CMU School of Drama


Wednesday, February 03, 2016

50 Ways to Support Female Artists

Clyde Fitch Report: At the heart of the gender parity debate–in my humble opinion–is a determination of value. What we value, what we perceive has value, we encourage and support. By not supporting gender parity (or diversity in accolades, or different abilities in casting), we’re essentially saying “this work has lesser value.” But we know that’s not true.

4 comments:

Natalia Kian said...

As much as I appreciate Ms. Thomas' acknowledgement of female artists as in need of support, I can't help feeling her perspective is a bit male savior complex-y. In short: Devra Thomas is yet another woman to be so intrinsically influenced by the institution of patriarchal domination that she cannot see how she is playing to it. And, in short (for real this time): NO, DEVRA. No, we should not be asking our dear male superiors to make special efforts to show appreciation of us "females" during "love month." We should be able to believe that they will do this all the time, regardless of the month, regardless of stereotypical gender requirements such as child care and babysitting. We should be able to rely on an intrinsic understanding of equality without money or special attention or freaking massages coming into play. Buy her a massage? Really? How about you buy yourself a book on feminism. Yeah, us art ladies need support and acknowledgement - but asking for anything different from that which our male colleagues already receive undermines the whole concept of equality itself, YOU FOOL. Just go to a gallery, a play, a reading, a concert, a display like you would go to any other - with the intention of supporting an artist. A damn good artist. And if you have the option to go to something being produced by a male artist or something being produced by a female artist, go to the female artist's production because you know it will probably be far more interesting and have a lot more to say than something being made by the same type of person who makes everything that gets seen. Support the undervalued not because you know they need saving but because you know they don't and you want to support their amazing work anyway. God, Devra. I'm sick of this. Equality is not a list of steps to be checked off. It's a decision you have to make. So make it, and then please rewrite this disgusting attempt at a tutorial.
With Anger and Heavy Gesticulation,
You Resident Feminist Fairy

Sarah Battaglia said...

Yay! It's so interesting reading articles like this because when I think about supporting women in the arts, it seems very obvious that the first way to do that would be to buy their plays, or go she shows directed by them, but what this article touched on that I didn't necessarily think about were the bigger picture things, that give women an opportunity to not only sustain their art and be able to live on it, but be able to create it. It is super important for women to feel like they can be both a mother and have a very strong, and prosperous career.
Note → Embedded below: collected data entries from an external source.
-- ==== Sys2Proof/Machine/Recovery.lean ====
section
/-! DEFINITION. Automatic recovery (R442, R443). -/

namespace Sys2Proof.Machine

/-- The incident that stops the job: the earliest merge-table entry of this stop (R340). -/
def State.incident (s : State) : Option Merge :=
  (s.ring.merges.filter (fun e => e.acted)).foldl (fun (acc : Option Merge) e => match acc with
    | none => some e
    | some b => if e.first < b.first then some e else some b) none

/-- What recovery does: event outcome, step, degraded variant. -/
structure AutoPlan where
  outcome : Nat
  step : Nat
  degraded : Bool
  deriving DecidableEq, Repr

/-- Whether an incident's subject is a member of this module's own domain. -/
def State.ownDomain (s : State) (a : Nat) : Bool := a == s.ring.addr || (s.mir.paired && a == s.mir.twin)

/-- A divergence of this module's domain: outcome 1 replays, outcome 3 goes on degraded, outcome 4 leaves it to the host (R357). -/
def State.ownDivergence (s : State) (low : Nat) : Option AutoPlan :=
  let step := s.mir.divStep.getD low
  if s.mir.survivor then some ⟨2, step, true⟩
  else if s.mir.replayed.contains step then none
  else some ⟨1, step, s.mir.degraded⟩

/-- A divergence of another domain: its outcome and its MIR_DIV_STEP come over SERVICE contexts that no command carries: free values (log 46). -/
def State.otherDivergence (s : State) : Option AutoPlan :=
  let w := s.freeWord
  let step := (Config.freeWord (s.freeCtr + 1)).toNat
  if w.getLsbD 1 then none
  else if w.getLsbD 2 then some ⟨2, step, true⟩
  else some ⟨1, step, s.mir.degraded⟩

/-- Whether a subject of this module's own domain is a paired member with a live twin: a survivor's twin is not (R328, R442). -/
def State.liveTwin (s : State) (a : Nat) : Bool := s.mir.paired && !(s.mir.survivor && a == s.ring.addr)

/-- The action of R442 for an incident, with the lowest STP_STEP among members. Whether a member of another domain is paired with a live twin is a free bit (log 46). -/
def State.autoPlan (s : State) (e : Merge) (low : Nat) : Option AutoPlan :=
  if [0x12, 0x30, 0x31, 0x60].contains e.cls then some ⟨1, low, s.mir.degraded⟩
  else if [0x71, 0x50, 0x51, 0x52].contains e.cls then
    let live := if s.ownDomain e.subject then s.liveTwin e.subject else s.freeWord.getLsbD 0
    if live then some ⟨2, low, true⟩ else none
  else if e.cls == 0x80 then (if s.ownDomain e.subject then s.ownDivergence low else s.otherDivergence)
  else none

/-- The coordinator is the lowest member that is not the subject; a survivor's lost twin counts no more (R442). -/
def State.coordinates (s : State) (subject : Nat) : Bool :=
  ((s.memberAddrs.filter (fun a => a != subject && !(s.mir.survivor && a == s.mir.twin))).head?) == some s.ring.addr

/-- AUTO_RECOVERY as the coordinator posts it. -/
def State.postRecovery (s : State) (lead : Bool) (outcome step : Nat) : State :=
  if lead then s.postEvent 0xA6 outcome s.ring.addr (step % 2 ^ 32) else s

/-- Recovery is left to the host: the incident is handled, and the coordinator says so with outcome 0 (R442, R443). -/
def State.decline (s : State) (lead : Bool) : State :=
  ({ s with ring := { s.ring with merges := s.ring.merges.map (fun (x : Merge) => { x with acted := false }) } }).postRecovery lead 0 0

/-- Margin of FLT_AUTO_CTRL. -/
def State.autoMargin (s : State) : Nat := s.regN Reg.FLT_AUTO_CTRL / 65536

/-- Automatic rollbacks allowed per step. -/
def State.autoLimit (s : State) : Nat := s.regN Reg.FLT_AUTO_CTRL % 256

/-- Carries a plan out: the limit of R443, the acknowledgement that keeps the fault records (R442), RESUME with mode 1, and the coordinator's event. -/
def State.runPlan (s : State) (lead : Bool) (p : AutoPlan) (tr : Nat) : State :=
  let n := kvGet 0 s.flt.autoCounts p.step
  if s.autoLimit ≤ n then s.decline lead
  else
    let s := s.acknowledge
    match s.resumeRefusal true p.step tr with
    | some _ => s.decline lead
    | none =>
      let s := { s with flt := { s.flt with autoCounts := kvSet 0 s.flt.autoCounts p.step (n + 1) } }
      let s := (s.postRecovery lead p.outcome p.step).bump Reg.FLT_AUTO_COUNT (bnat lead)
      s.acceptRestart ⟨none, true, p.degraded, p.step, tr⟩

/-- Too few FREE entries for a SERVICE context to each other member (R328, R442; one each is a DESIGN CHOICE, log 46). -/
def State.noService (s : State) : Bool := 8192 - s.ring.ctxs.length < s.memberAddrs.length - 1

/-- AUTO_RECOVERY: what the members report (`steps`, `readyTicks`, and whether every member has fault_mode 1 and can be reached) decides; this module restarts with the job, and posts the event when it coordinates. -/
def execAutoRecovery (steps readyTicks : List Nat) (allSage : Bool) (s : State) : Host.Outcome State Fault Refusal :=
  if s.host.faultMode != 1 || s.host.st != .stopped || s.mir.fenced || s.busy || s.host.fwPending.isSome then .next s
  else match s.incident with
    | none => .next s
    | some e =>
      let lead := s.coordinates e.subject
      let low := steps.foldl min s.stp.step
      let tr := readyTicks.foldl max (max s.mir.readyTick s.tick) + s.autoMargin
      let plan := s.autoPlan e low
      let s := s.used 2
      if lead && s.noService then .next (s.exhausted.decline lead)
      else match if allSage then plan else none with
      | none => .next (s.decline lead)
      | some p => .next (s.runPlan lead p tr)

end Sys2Proof.Machine
end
Too many artistic institutions do not give maternity leave, and do not allow women to feel like they don't have to make a choice between motherhood and a career. While it is important that we go see women's shows and that we support them financially, it is more if not equally important that we support women socially, and emotionally. I really enjoyed this article, and I think even as a woman it put some things in perspective, about the trajectory of my life and career that I hadn't thought about yet.

Unknown said...

When I first read this article earlier in the week, I was wondering if any else would feel as incredibly patronized by it as I did. Natalia’s comment gave me my answer. The male savior complex is so real and alive in this article I had to google the author because I just couldn’t believe it was written by a woman. It feels dismissive of female art, like a silly hobby that you should support just because you like the female and want to make her feel better. The only thing I liked about this article at all was the first couple of sentences where she talked about how we value the art we perceive to have value. But female artists do not want their art valued because “Oooooo, it was made by a girl, good for her doing something with herself!” We don’t want special treatment, we just want people to try and dismiss their preconceived notations that tend to make them gravitate towards male art and instead just appreciate the art that moves them and they connect to, no matter who made it. We don’t massages and babysitting, we don’t need you to plan out our work time and make us spend time with other female artists. We just want respect and an equal chance! It hurts me that this is a woman whose worldview has been so warped by our patriarchal society that this is what she thinks equality and feminism is.

Daniel S said...

The first thing I noticed about this article is that it doesn’t say just female artists, it says, “female-identified artists.” I would ask, where is the line among female, female-identified, and male, but that seems like a topic for another realm and certainly can’t be addressed in 150 words. The article has a lot of great ways to support female artists, but it seems like a lot of them aren’t specifically for female artists. Given that most of the items on the list could apply to any artist, I think the most important on this list are the ones the ones that make gender parity a priority. Pay and submissions of work are just two of the ways in which the gender gap needs to be closed. With support for the arts being cut in many places, it is especially important that women are supported. Although, it is most important that artists across the board are paid enough to make a living and not have a second job.